The love contract seeks to address three main issues, says Thompson. First,
that the relationship is voluntary and truly consensual; second that if either
employee involved believes the company’s sexual harassment policy is violated,
this should be reported to a company representative; and third that any
allegations of harassment are dealt with internally rather than through the
courts.

From a technical point of view the third is very hard to achieve in the UK –
signing away basic employment rights is effective here only in very limited
circumstances. "A love contract would not satisfy these
circumstances," says Thompson. "It would need to be done in the
presence of an Acas officer or as part of a fully constituted compromise
agreement where all parties had taken independent legal advice."
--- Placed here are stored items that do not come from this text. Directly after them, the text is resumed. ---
/-- The first check of R182 that a start of slot j fails: reason and qualifier. The cut with the image's minimum number of
leaves, which R182 does not name, is the yard's first ones in leaf order (log entry 104). -/
def startBad (c : Check) (s : State) (j : Nat) : Option Nat :=
  let d := c.new
  if s.rd (Obj.jobState j) ≠ 2 then some (reject rjNotLoaded (s.rd (Obj.jobState j)))
  else
    match (s.slot j).image with
    | none => some (reject rjNotLoaded 2)
    | some i =>
      let y := cfgN d (Obj.jobYard j)
      let gates := bitsOf 36 (cfgN d (Obj.jobGates j))
      let leaves := if y < 256 then s.yardLeaves d y else []
      let others := otherJobs c s j
      let m := gates.length
      let small := leaves.take (min leaves.length i.minLeaves)
      let active := leaves.filter (fun l => !(isLocal l && bit (s.rd Obj.muckOutOfService) l))
      let loft := i.loftBytes leaves m + sumNat (others.filterMap (fun o => (s.slot o).image.map (fun oi =>
        oi.loftBytes (s.yardLeaves d (otherYard c s o)) (bitsOf 36 (otherGates c s o)).length)))
      match (List.range i.layers.length).find? (fun n => isSpike (i.layer n) && !tickRules (periodOf d) (slOf d) (i.layer n)) with
      | some n => some (reject rjLayer n)
      | none =>
        if m = 0 ∨ leAt i.header 19 1 < m then some (reject rjPortCount m)
        else
          match gates.find? (fun g => leAt i.header 28 2 < cfgN d (Obj.gateWidth g) || leAt i.header 30 2 < cfgN d (Obj.gateHeight g)) with
          | some g => some (reject rjGateSize g)
          | none =>
            match gates.find? (fun g => others.any (fun o => bit (otherGates c s o) g)) with
            | some g => some (reject rjGateTaken g)
            | none =>
              match (leaves.filter isLocal).find? (fun l => others.any (fun o => (s.yardLeaves d (otherYard c s o)).contains l)) with
              | some l => some (reject rjStallTaken l)
              | none =>
                match leaves.find? (fun l => !(i.storeFits leaves m l && (!small.contains l || i.storeFits small m l))) with
                | some l => some (reject rjStoreFit (l % 256))
                | none =>
                  if 16777216 < loft then some (reject rjLoftFit (ceilDiv (loft - 16777216) 1024))
                  else if y < 256 && !(remoteMembers d y).isEmpty && !bit i.features 1 then some (reject rjFeature 1)
                  else if active.isEmpty ∨ active.length < i.minLeaves then some (reject rjLeaves active.length)
                  else if i.outputs.any (fun o => outScope o == 0 && outEntries o < leaves.length) then
                    some (reject rjLeaves leaves.length)
                  else none

/-- R182 for every slot that the bale starts. -/
def startRule (c : Check) (s : State) : List Broken :=
  (List.range 64).flatMap (fun j =>
    if cfgN c.new (Obj.jobRun j) = 1 && cfgN c.old (Obj.jobRun j) = 0 then
      match startBad c s j with
      | some r => [(Obj.jobRun j, (Ab.jobRejected, r))]
      | none => []
    else [])

/-- R205. -/
def stretchRule (c : Check) (s : State) : List Broken :=
  brokenIf (differs c.old c.new Obj.stepStretch &&
    s.activeSlots.any (fun j => match (s.slot j).image with
      | some i => i.layers.any (fun l => isSpike l && !tickRules (periodOf c.new) (slOf c.new) l)
      | none => false))
    (Obj.stepStretch, (Ab.inconsistent, Obj.stepStretch))

/-! #### Paddock and zones (R299 to R306, R322) -/

def paddockRule (c : Check) : List Broken :=
  let d := c.new
  let j := cfgN d Obj.paddockJob
  let y := cfgN d (Obj.jobYard j)
  let key := fun e => cfgE d Obj.projKey e
  let valid := (listedElems d Obj.projKey).filter (fun e => bit (key e) 31)
  let name := fun e => (field (key e) 27 16, key e % 256)
  let box := fun e i => cfgI d 32 Obj.projBox (4 * e + i)
  let ov := fun o => cfgE d Obj.overlapEntries o
  brokenIf (j != 0xFF && (64 ≤ j || 256 ≤ y || cfgN d (Obj.yardLead y) != 0xFFFF))
      (c.inconsistent (if 64 ≤ j then [Obj.paddockJob] else if 256 ≤ y then [Obj.paddockJob, Obj.jobYard j]
        else [Obj.paddockJob, Obj.jobYard j, Obj.yardLead y]))
    ++ brokenIf ((listedElems d Obj.paddockClassMap).any (fun e => 3 < cfgE d Obj.paddockClassMap e && cfgE d Obj.paddockClassMap e != 0xFF))
      (c.inconsistent [Obj.paddockClassMap])
    ++ brokenIf (valid.any (fun e => valid.any (fun f => e != f && name e == name f))) (c.inconsistent [Obj.projKey])
    ++ brokenIf ((dedup ((listedElems d Obj.projBox).map (· / 4))).any (fun e => box e 2 < box e 0 || box e 3 < box e 1))
      (c.inconsistent [Obj.projBox])
    ++ brokenIf ((listedElems d Obj.overlapEntries).any (fun o =>
        let a := ov o % 256
        let b := ov o / 256
        ov o != 0xFFFF && (a == b || !bit (key a) 31 || !bit (key b) 31)))
      (c.inconsistent [Obj.projKey, Obj.overlapEntries])
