def runCrop (f : Leaf) (n k : Nat) (list : List Box) (s : State) : State :=
  let l := f.img.layer n
  let oh := max 1 (crH l)
  let cap := crCapacity l
  let rows := s.ownedLayer f n k
  let s := zeroGathered f (lySource l) k s
  let cells := (pixelsOf l rows).flatMap (fun p =>
    match (list.take cap)[p.1 / oh]? with
    | none => []
    | some b => (List.range (lyOut l)).map (fun ch => (⟨n, k, p.1, p.2, ch, cropValue s f n k b (p.1 % oh) p.2 ch⟩ : MapCell)))
  let bad := rows.filter (fun r =>
    match (list.take cap)[r / oh]? with
    | none => false
    | some b => (cropRows l (f.img.layer (lySource l)) ((f.gates.idxOf? b.gate).getD 0) b (r % oh)).any (fun q => s.gatheredFlag f (lySource l) k q))
  let mine := ((List.range (min cap list.length)).filter (fun b => rows.contains (b * oh))).length
  let excess := list.length - cap
  let s := s |> putCells f.i cells |> updStall f.i (fun st => { st with flagged := st.flagged ++ bad.map (fun r => (n, k, r)) })
    |> busyFor (Obj.threshBusyCycles f.i) f.i (16 + 4 * mine * oh * crW l * ceilDiv (dnIn l) 64)
  if excess = 0 then s else s |> addE 32 (Obj.threshBoxesDropped f.i) 0 excess |> detect (stallBlock f.i) Src.stallBoxesDropped

/-! ### The start of a dense layer (R240) -/

/-- Whether the gathered map of layer src is complete in step k (R260). -/
def State.gatherReady (s : State) (f : Leaf) (src k : Nat) : Bool :=
  let gone := ((s.step? k).map (·.missing)).getD []
  ((s.cutOf f k).filter isLocal).all (fun o => gone.contains o || (s.stall o).finished src k)

/-- Whether what layer n reads is there. -/
def State.denseReady (s : State) (f : Leaf) (n k : Nat) : Bool :=
  let l := f.img.layer n
  if lyType l = tyCrop then s.gatherReady f (lySource l) k && (s.listOf f.j (crBoxes l) k).isSome
  else (rowSources l).all (fun src => s.sourceReady f src k)

/-- The work of a dense layer. -/
def runDense (f : Leaf) (n k : Nat) (s : State) : State :=
  let l := f.img.layer n
  let s := if lyType l = tyCrop then s else flagRows f n k (rowSources l) s
  if lyType l = tyConv then runConv f n k s
  else if isPool l then runPool f n k s
  else if lyType l = tyAdd then runAdd f n k s
  else if lyType l = tyDetect then runDetect f n k s
  else runCrop f n k ((s.listOf f.j (crBoxes l) k).getD []) s

/-- DENSE_LAYER_START. -/
def denseLayerStart (i n : Nat) (s : State) : State :=
  match s.leafOf i with
  | none => s
  | some f =>
    let l := f.img.layer n
    let k := (s.stall i).layerStep n
    if f.img.layers.length ≤ n ∨ !isDense l ∨ lyType l = tySheaf ∨ !(s.inRun f.j k && s.denseReady f n k) ∨ s.slotBlocked f n k then s
    else
      s |> runDense f n k |> storeRows f n k (s.computedRows f n k) |> finishLayer f n k

end Sys2Proof.Machine
end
Some argue that harassment claims are always going to be a fact of life in
situations where powerful people work closely with the not-so-powerful – and there
probably isn’t a workplace in the land where that juxtaposition doesn’t exist.
But Thompson warns that it is essential to give thought to how delicate
situations are to be handled: the days are gone when the "junior
partner" could be ushered out of the door without so much as a by your
leave.

Says Thompson: "In the past it was often company policy that in such
situations it was the less senior employee who had to go. But that is changing
– employers realise it will no longer be justifiable and that a proper policy
should be followed."

There are two big problems for employers when it comes to sexual harassment
claims. One is that the courts are not interested in the motive or intention of
the "harasser": "it was only a bit of fun" or "she was
asking for it" just won’t wash. The second is that the question of whether
the behaviour was offensive is broadly a subjective one: it is in the eyes of
the individual victim.

There is no statutory definition of sexual harassment: claims are brought
under the Sex Discrimination Act (SDA) 1975 as direct discrimination – where a
person is treated less favourably than others as a direct consequence of
gender. But the tribunals rely heavily on the EU Code of Practice on the
Dignity of Men and Women at Work, which states that sexual harassment means
unwanted conduct of a gender-specific nature. Such behaviour will be
unacceptable if, inter alia, it is unwanted (that is, uninvited), unreasonable
and offensive to the recipient.

Clearly the subjective test for whether offence has been caused has limits.
"If the victim appears to the tribunal to be excessively sensitive then
the tribunal will try to find that offence was not in fact-caused,"
Whincup points out. If there is no offence there is no less favourable treatment,
and hence no unlawful discrimination."

Judging how seriously to treat a complaint, however unlikely it may sound,
is a very problematic call for an employer. The case law illustrates the
difficulties in establishing whether offence was in fact caused. In Snowball v
Gardner Merchant, 1996, ICR 790, for example, a manager asked a woman em-
ployee for sex on the table and sent her exotic underwear through the internal
post, but said she had not suffered any offence from his conduct as she was
allegedly in the habit of referring to her bed as a "playpen" and
boasting of her black silk sheets. "Eventually the tribunal decided that a
rather racy taste in bed linen by itself did not necessarily mean that she was
a woman with no moral standards – the defence was massively unsuccessful,"
Whincup says.

On the other hand, the case of Stagg v the Property Services Agency,
unreported, where a woman was found not to have been offended by dirty jokes on
the basis that she had been married three times and was known to swear, shows
the sometimes idiosyncratic reasoning of the tribunals.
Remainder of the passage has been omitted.